Немыхин жил в Марьино в однокомнатной квартире, которую получил после развода с женой и размена жилплощади; когда Вилкин подъехал на «Москвиче», он как раз выходил из подъезда и был настолько похож на Сиваша, что сыщик сразу его узнал. Щелкнув фотоаппаратом, сыщик с этой же целью отправился в район Москольца, потом посетил ряд магазинов и старые развалины за железнодорожным переездом, — и ближе к вечеру вернулся домой.
— Вот она: преступная троица, — поужинав, Вилкин разложил фотографии Немыхина, Войтенко и Кураганова на столе. — Как думаешь: что делать дальше?
— Если не хочешь использовать возможности Панкратиотова — тогда… — развела руками Анна Николаевна. — Напугаешь тем, что знаешь об их участии в ограблении, и потребуешь за молчание ожерелье?

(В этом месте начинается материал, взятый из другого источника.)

-- ==== Sys2Proof/Machine/Rake.lean ====
section
/-! DEFINITION. The Rake tree: ports, cells, chain time, addresses, chain events, chain rails, the side channel (R267 to
R289). -/

namespace Sys2Proof.Machine

def portOf (s : State) (n : Nat) : RkPort := (tabGet s.rkPorts n).getD RkPort.fresh

def setPort (n : Nat) (v : RkPort) (s : State) : State := { s with rkPorts := tabSet RkPort.fresh s.rkPorts n v }

def setRake (f : Rake → Rake) (s : State) : State := { s with rake := f s.rake }

/-! ### States of a port, roles (R268, R272) -/

def rkDown : Nat := 0
def rkAlign : Nat := 1
def rkMeasure : Nat := 2
def rkJoined : Nat := 3
def rkIsolated : Nat := 5
def rkSt (s : State) (n : Nat) : Nat := s.rd F.RAKE_P_STAT_STATE n
def role (s : State) : Nat := s.rd F.RAKE_STAT_ROLE_ACT 0

/-- A root, an island head, or a joined head whose offset still bars the exchange reflects what it receives (R278, R287,
R288). -/
def rkHead (s : State) : Bool := role s == 1 || role s == 3 || (role s == 2 && !s.on F.RAKE_STAT_TIMED 0)

/-- Whether a port may leave DOWN: the block and the port are enabled, and a root holds RK_UP in DOWN. -/
def rkMay (s : State) (n : Nat) : Bool :=
  s.on F.RAKE_CTL_EN 0 && s.on F.RAKE_P_CTL_EN n && !(n == 0 && (s.rd F.RAKE_CTL_ROLE 0 == 1 || role s == 1))

/-- Ticks of chain time. -/
def ctNow (s : State) : Nat := s.rd F.GLB_CT_TICKS 0

/-- Superframe of the present tick. -/
def sfNow (s : State) : Nat := ctNow s / 160

/-! ### The fence (R279) -/

/-- The fence in force at a tick of chain time, in ticks. -/
def fenceAt (s : State) (t : Nat) : Nat :=
  160 * (match s.rake.fences.find? (fun e => decide (160 * e.1 ≤ t)) with
    | some e => e.2
    | none => match s.rake.fences.getLast? with | some e => e.2 | none => s.rd F.RAKE_STAT_FENCE_ACT 0)

/-- FENCE_SHORT follows the fence and F_min. -/
def fenceShow (s : State) : State :=
  let fm := s.rd F.RAKE_FMIN_FMIN 0
  s.wrB F.RAKE_STAT_FENCE_SHORT 0 (decide (10 * s.rd F.RAKE_STAT_FENCE_ACT 0 < fm) || decide (511 < fm))

/-- A fence of `f` µs is in force from a superframe on. -/
def fenceSet (sf f : Nat) (s : State) : State :=
  let old := s.rd F.RAKE_STAT_FENCE_ACT 0
  if old == f then s
  else
    let l := if s.rake.fences.isEmpty then [(0, old)] else s.rake.fences.take 3
    fenceShow ((setRake (fun k => { k with fences := (sf, f) :: l }) s).wr F.RAKE_STAT_FENCE_ACT 0 f)

/-- A write of FENCE (R279): on a root or an island head a change 128 superframes later; whether the write is accepted. -/
def fenceWrite (f : Nat) (s : State) : Bool × State :=
  if s.rake.fencePend.isSome then (false, s)
  else
    let s1 := s.wr F.RAKE_CTL_FENCE 0 f
    if role s == 1 || role s == 3 then
      (true, (setRake (fun k => { k with fencePend := some ((ctNow s + 1) / 160 + 128, f) }) s1).wr F.RAKE_STAT_FENCE_PEND 0 1)
    else (true, s1)

/-- The pending fence takes effect at its superframe. -/
def fenceApply (s : State) : State :=
  match s.rake.fencePend with
  | some (sf, f) =>
    if sf ≤ sfNow s then
      (fenceSet sf f (setRake (fun k => { k with fencePend := none }) s)).wr F.RAKE_STAT_FENCE_PEND 0 0
    else s
  | none => s

/-! ### Queues of records (R278) -/

/-- Records waiting at a port. -/
def rkCount (p : RkPort) : Nat := p.evQ.length + p.railQ.length + p.highQ.length

/-- A record enters a joined port's queue of 64; an event that does not fit is dropped and counted (R278, R280). -/
def rkQueue (n : Nat) (r : RkRec) (s : State) : State :=
  if rkSt s n != rkJoined then s
  else
    let p := portOf s n
    if rkCount p < 64 then
      setPort n (if r.kind == 0 then { p with evQ := p.evQ ++ [r] }
        else if r.kind == 1 then { p with railQ := p.railQ ++ [r] } else { p with highQ := p.highQ ++ [r] }) s
    else if r.kind == 0 then s.bump F.RAKE_ERR_EV_DROP 0 else s

/-- Down every joined RK_DN port. -/
def rkDownAll (r : RkRec) (s : State) : State := [1, 2, 3].foldl (fun t n => rkQueue n r t) s

/-- Age of a record in a cell that starts at tick `t`, in cells. -/
def rkAge (r : RkRec) (t : Nat) : Nat := (t - r.t) / 16

/-- The oldest record that may leave in a cell starting at `t`; records over AGE 511 are dropped: the record, the rest, the
number dropped. -/
def rkPop (t : Nat) : List RkRec → Option RkRec × List RkRec × Nat
  | [] => (none, [], 0)
  | r :: rest =>
    if r.ready ≤ t then
      if 511 < rkAge r t then
        let x := rkPop t rest
        (x.1, x.2.1, x.2.2 + 1)
      else (some r, rest, 0)
    else
      let x := rkPop t rest
      (x.1, r :: x.2.1, x.2.2)

/-! ### Chain events and pulses (R279 to R281) -/

/-- A pair (ID, T_R) is known from now on and will act at T_R plus the fence; where that tick has passed it is late, and acts in the tick after
its arrival (R279, R280). -/
def rkAct (pulse : Bool) (id tr : Nat) (s : State) : State :=
  if s.rake.known.any (fun e => e == (pulse, id, tr)) then s
  else
    let s1 := setRake (fun k => { k with
      known := (pulse, id, tr) :: k.known.filter (fun e => decide (ctNow s < e.2.2 + 20000))
      acts := k.acts ++ [(pulse, id, max (tr + fenceAt s tr) (ctNow s + 1))] }) s
    if tr + fenceAt s tr < ctNow s then
      logEvent srcTree 0x4C (if pulse then 0x40 else id) tr 0 (s1.bump F.RAKE_ERR_EV_LATE 0)
    else s1

/-- A raise in a tick of chain time: T_R is that tick rounded down to a multiple of 16 (R280). -/
def rkRaise (pulse : Bool) (id t : Nat) (s : State) : State :=
  if !s.on F.RAKE_CTL_EN 0 then s
  else
    let tr := t - t % 16
    if s.rake.known.any (fun e => e == (pulse, id, tr)) then s
    else
      let r : RkRec := ⟨0, id, pulse, tr, 0, 0, tr + 16⟩
      let s1 := rkAct pulse id tr s
      if rkHead s then rkDownAll r s1 else rkQueue 0 r s1

/-- The bits of a mask written to `RAKE_EV_RAISE`. -/
def rkRaiseMask (m : Nat) (s : State) : State :=
  (List.range 64).foldl (fun t i => if bitOf m i then rkRaise false i (ctNow t + 1) t else t) s

/-- A synchronising pulse: on a root or an island head; elsewhere ignored and flagged (R281). -/
def rkPulse (s : State) : Bool × State :=
  if role s == 1 || role s == 3 then (true, rkRaise true 0 (ctNow s + 1) s) else (false, s)

/-- The periodic pulse of this tick (R281). -/
def rkPeriodic (s : State) : State :=
  if (role s == 1 || role s == 3) && s.rd F.RAKE_PULSE_MODE 0 == 1 && ctNow s % (160 * 2 ^ s.rd F.RAKE_PULSE_PER 0) == 0 then
    rkRaise true 0 (ctNow s) s
  else s

/-- Events and pulses that are due act: the trigger matrix sees each with r equal to its act tick (R89, R279). -/
def rkActs (s : State) : State :=
  let due := s.rake.acts.filter (fun e => decide (e.2.2 ≤ ctNow s))
  let s1 := setRake (fun k => { k with acts := k.acts.filter (fun e => !decide (e.2.2 ≤ ctNow s)) }) s
  due.foldl (fun t e =>
    let r := s.now - (ctNow s - e.2.2)
    pushTrig (if e.1 then 0xF0 else 0x20 + e.2.1) true (4 * r) (s.now + 1) t) s1

/-- A received event record: known and forwarded (R278). -/
def rkEvent (n : Nat) (r : RkRec) (s : State) : State :=
  let isNew := !s.rake.known.any (fun e => e == (r.pulse, r.id, r.t))
  if n == 0 then
    if s.on F.RAKE_STAT_TIMED 0 then (if isNew then rkDownAll r (rkAct r.pulse r.id r.t s) else s) else s
  else
    let s1 := rkAct r.pulse r.id r.t s
    if rkHead s then (if isNew then rkDownAll r s1 else s1) else rkQueue 0 r s1

/-! ### Chain rails (R68, R279, R282, R283) -/

/-- An update or HIGH record waits for its apply tick; an update that comes too late is discarded (R279). -/
def rkTake (r : RkRec) (s : State) : State :=
  if r.kind == 2 then setRake (fun k => { k with highs := (k.highs ++ [r]).drop (k.highs.length - 63) }) s
  else if r.t + fenceAt s r.t < ctNow s then s.bump F.RAKE_RSTAT_LATE r.id
  else setRake (fun k => { k with updates := k.updates ++ [r] }) s

/-- A rail that this module publishes comes back from RK_UP: whether its own publication is the one in use (R282). -/
def rkInUse (r : RkRec) (s : State) : State :=
  if s.on F.RAKE_RPUB_EN r.id && r.kind == 1 then
    s.wrB F.RAKE_RSTAT_PUBLISHING r.id (((tabGet s.rake.lastPub r.id).getD []).any (fun e => e == (r.t, r.v)))
  else s

/-- A rail or HIGH record received on a port: one source per rail (R278, R282). -/
def rkRail (n : Nat) (r : RkRec) (s : State) : State :=
  if n == 0 then (if s.on F.RAKE_STAT_TIMED 0 then rkDownAll r (rkTake r (rkInUse r s)) else s)
  else
    let own := s.on F.RAKE_RPUB_EN r.id
    let cur := tabGet s.rake.srcPort r.id
    let take := !own && (match cur with
      | none => true
      | some m => decide (n ≤ m) || rkSt s m != rkJoined)
    if !take then s.bump F.RAKE_P_ERR2_RAIL_CONFLICT n
    else
      let s1 := setRake (fun k => { k with srcPort := tabPut k.srcPort r.id n }) s
      if rkHead s then rkDownAll r (rkTake r s1) else rkQueue 0 r s1

/-- Rail `i`'s publication at a superframe start (R282). -/
def rkPublishOne (i : Nat) (s : State) : State :=
  if !s.on F.RAKE_RPUB_EN i then (setRake (fun k => { k with lastPub := tabDel k.lastPub i }) s).wr F.RAKE_RSTAT_PUBLISHING i 0
  else
    let p := s.rd F.RAKE_RPUB_PLAYER i
    let t := ctNow s
    let v := s.rd F.RSRC_RAIL_RAIL p
    let prev := (histAt s p (s.now - 160)).rail
    let rate := if s.rd F.RSRC_CTL_SRC p == 0 then s.rdI F.RSRC_RATE_RATE p else (serial 64 v prev + 80) / 160
    let lowR : RkRec := ⟨1, i, false, t, v % 2 ^ 32, uns 32 (satS 32 rate), t + 16⟩
    let mine := ((t, v % 2 ^ 32) :: (tabGet s.rake.lastPub i).getD []).take 128
    let s1 := (setRake (fun k => { k with lastPub := tabPut k.lastPub i mine }) s).wrB F.RAKE_RSTAT_PUBLISHING i
      (rkHead s || (tabGet s.rake.lastPub i).isNone || s.on F.RAKE_RSTAT_PUBLISHING i)
    let put (r : RkRec) (z : State) : State := if rkHead z then rkDownAll r (rkTake r z) else rkQueue 0 r z
    let s2 := put lowR s1
    if sfNow s % 16 == i then put ⟨2, i, false, t, v / 2 ^ 32, 0, t⟩ s2 else s2

/-- Every rail of a superframe start. -/
def rkPublish (s : State) : State :=
  if s.on F.RAKE_CTL_EN 0 && ctNow s % 160 == 0 then (List.range 16).foldl (fun t i => rkPublishOne i t) s else s

/-- V congruent to V_LO nearest to an extrapolation (R283). -/
def rkNearest (lo : Nat) (x : Int) : Int := x + serial 32 lo (uns 32 x)

/-- A rail's due update is applied (R68, R283). -/
def rkApplyOne (u : RkRec) (s : State) : State :=
  let i := u.id
  let c := chRailOf s i
  let r := sgn 32 u.r
  let high := s.rake.highs.find? (fun h => h.id == i && h.t == u.t)
  let fresh := !c.seen || s.on F.RAKE_RSTAT_LOST i
  let ext := rkNearest u.v (c.v + c.r * sgn 56 (u.t + 2 ^ 56 - c.ts))
  if fresh && high.isNone then s
  else
    let v : Int := match high with | some h => sgn 64 (u.v + h.v * 2 ^ 32) | none => sgn 64 (uns 64 ext)
    let fix := high.isSome && !fresh && uns 64 ext != uns 64 v
    let s0 := if fix then s.bump F.RAKE_RSTAT_HIGHFIX i else s
    let t0 := s.eff
    let old := chRailX s i t0
    let xn := v + r * sgn 56 (s.ctOf t0 / 256 + 2 ^ 56 - u.t)
    let e : Int := if fresh then 0 else serial 64 old (uns 64 xn)
    railLossAll 3 i (setChRail i { c with seen := true, v := v, r := r, ts := u.t, t0 := t0, e := e }
      (s0.wr F.RAKE_RSTAT_LOST i 0))

/-- The updates of a rail that are due in the coming tick, oldest first: the rail of that tick takes them (R68, R71). -/
def rkApply (i : Nat) (s : State) : State :=
  let ct := s.ctOf s.eff / 256
  let due (u : RkRec) : Bool := u.id == i && decide (u.t + fenceAt s u.t ≤ ct)
  let l := s.rake.updates.filter due
  let s1 := setRake (fun k => { k with updates := k.updates.filter (fun u => !due u) }) s
  let s2 := l.foldl (fun t u => rkApplyOne u t) s1
  setRake (fun k => { k with highs := k.highs.filter (fun h => !(h.id == i && decide (h.t + fenceAt s h.t ≤ ct))) }) s2

/-- No newer update 4 µs after the expected apply tick: the rail holds and is LOST (R68). -/
def rkRailLost (i : Nat) (s : State) : State :=
  let c := chRailOf s i
  if !s.on F.RAKE_RSTAT_LOST i && c.seen && decide (c.ts + 160 + fenceAt s c.ts + 640 ≤ ctNow s) then
    railLossAll 3 i (setChRail i { c with held := chRailX s i s.now } s |>.wr F.RAKE_RSTAT_LOST i 1)
  else s

/-- `RAKE_RAIL` shows x of every chain rail in this tick. -/
def rkShow (s : State) : State := (List.range 16).foldl (fun t i => t.wr F.RAKE_RAIL_X i (chRailX t i t.now)) s

/-! ### The side channel (R284, R285) -/

def kdCommand : Nat := 1
def kdReply : Nat := 2
def kdReport : Nat := 3
def kdAssign : Nat := 4
def kdLink : Nat := 5

/-- Address of this module as a sender. -/
def myAddr (s : State) : Nat := if s.on F.GLB_ADDR_VALID 0 then s.rd F.GLB_ADDR_ADDR 0 else 0xFFF

/-- The words of a side-channel packet. -/
def sideWords (kind hops dst src : Nat) (body : List Nat) : List Nat :=
  let ws := [kind * 2 ^ 24 + hops * 2 ^ 18 + (body.length + 3), dst * 2 ^ 20 + src * 2 ^ 8] ++ body
  ws ++ [crc32c ws]

/-- A packet enters a port's buffer of 64 KiB under its source: 0 this module, 1 to 3 the RK_DN ports, 4 RK_UP. -/
def sideTo (n src : Nat) (ws : List Nat) (s : State) : State :=
  if rkSt s n != rkJoined then s
  else
    let p := portOf s n
    if p.sideOut.foldl (fun k e => k + 4 * e.2.length) 0 + p.tx.length + 4 * ws.length ≤ 65536 then
      setPort n { p with sideOut := p.sideOut ++ [(src, ws)] } s
    else s.bump F.RAKE_P_ERR2_SIDE_DROP n

/-- The next packet by round-robin over the sources. -/
def sideNext (p : RkPort) : Option (Nat × List Nat) :=
  (List.range 5).findSome? (fun i => p.sideOut.find? (fun e => e.1 == (p.lastSrc + 1 + i) % 5))

/-- One packet taken out of a list. -/
def sideDel (x : Nat × List Nat) : List (Nat × List Nat) → List (Nat × List Nat)
  | [] => []
  | e :: r => if e == x then r else e :: sideDel x r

— После чего превращусь в объект охоты…. Их слишком много: целых трое, нужно это количество уменьшить
— Ты собираешься кого — то ликвидировать? — испугалась Анна Николаевна.
— Мама, ты перепутала меня с бандитом, — засмеялся Вилкин. — В моей работе смертные случаи исключены. А трудности кое — кому испытать придется, в том числе физические. Я собираюсь общаться только с одним из них.
— Войтенко? — спросила Анна Николаевна. — Он — главный и знает, где ожерелье.
— Об этом должен знать еще один человек — племянник и ближайший помощник. Войтенко — старик, в таком возрасте нужно предусмотреть все: в том числе внезапную смерть или больницу.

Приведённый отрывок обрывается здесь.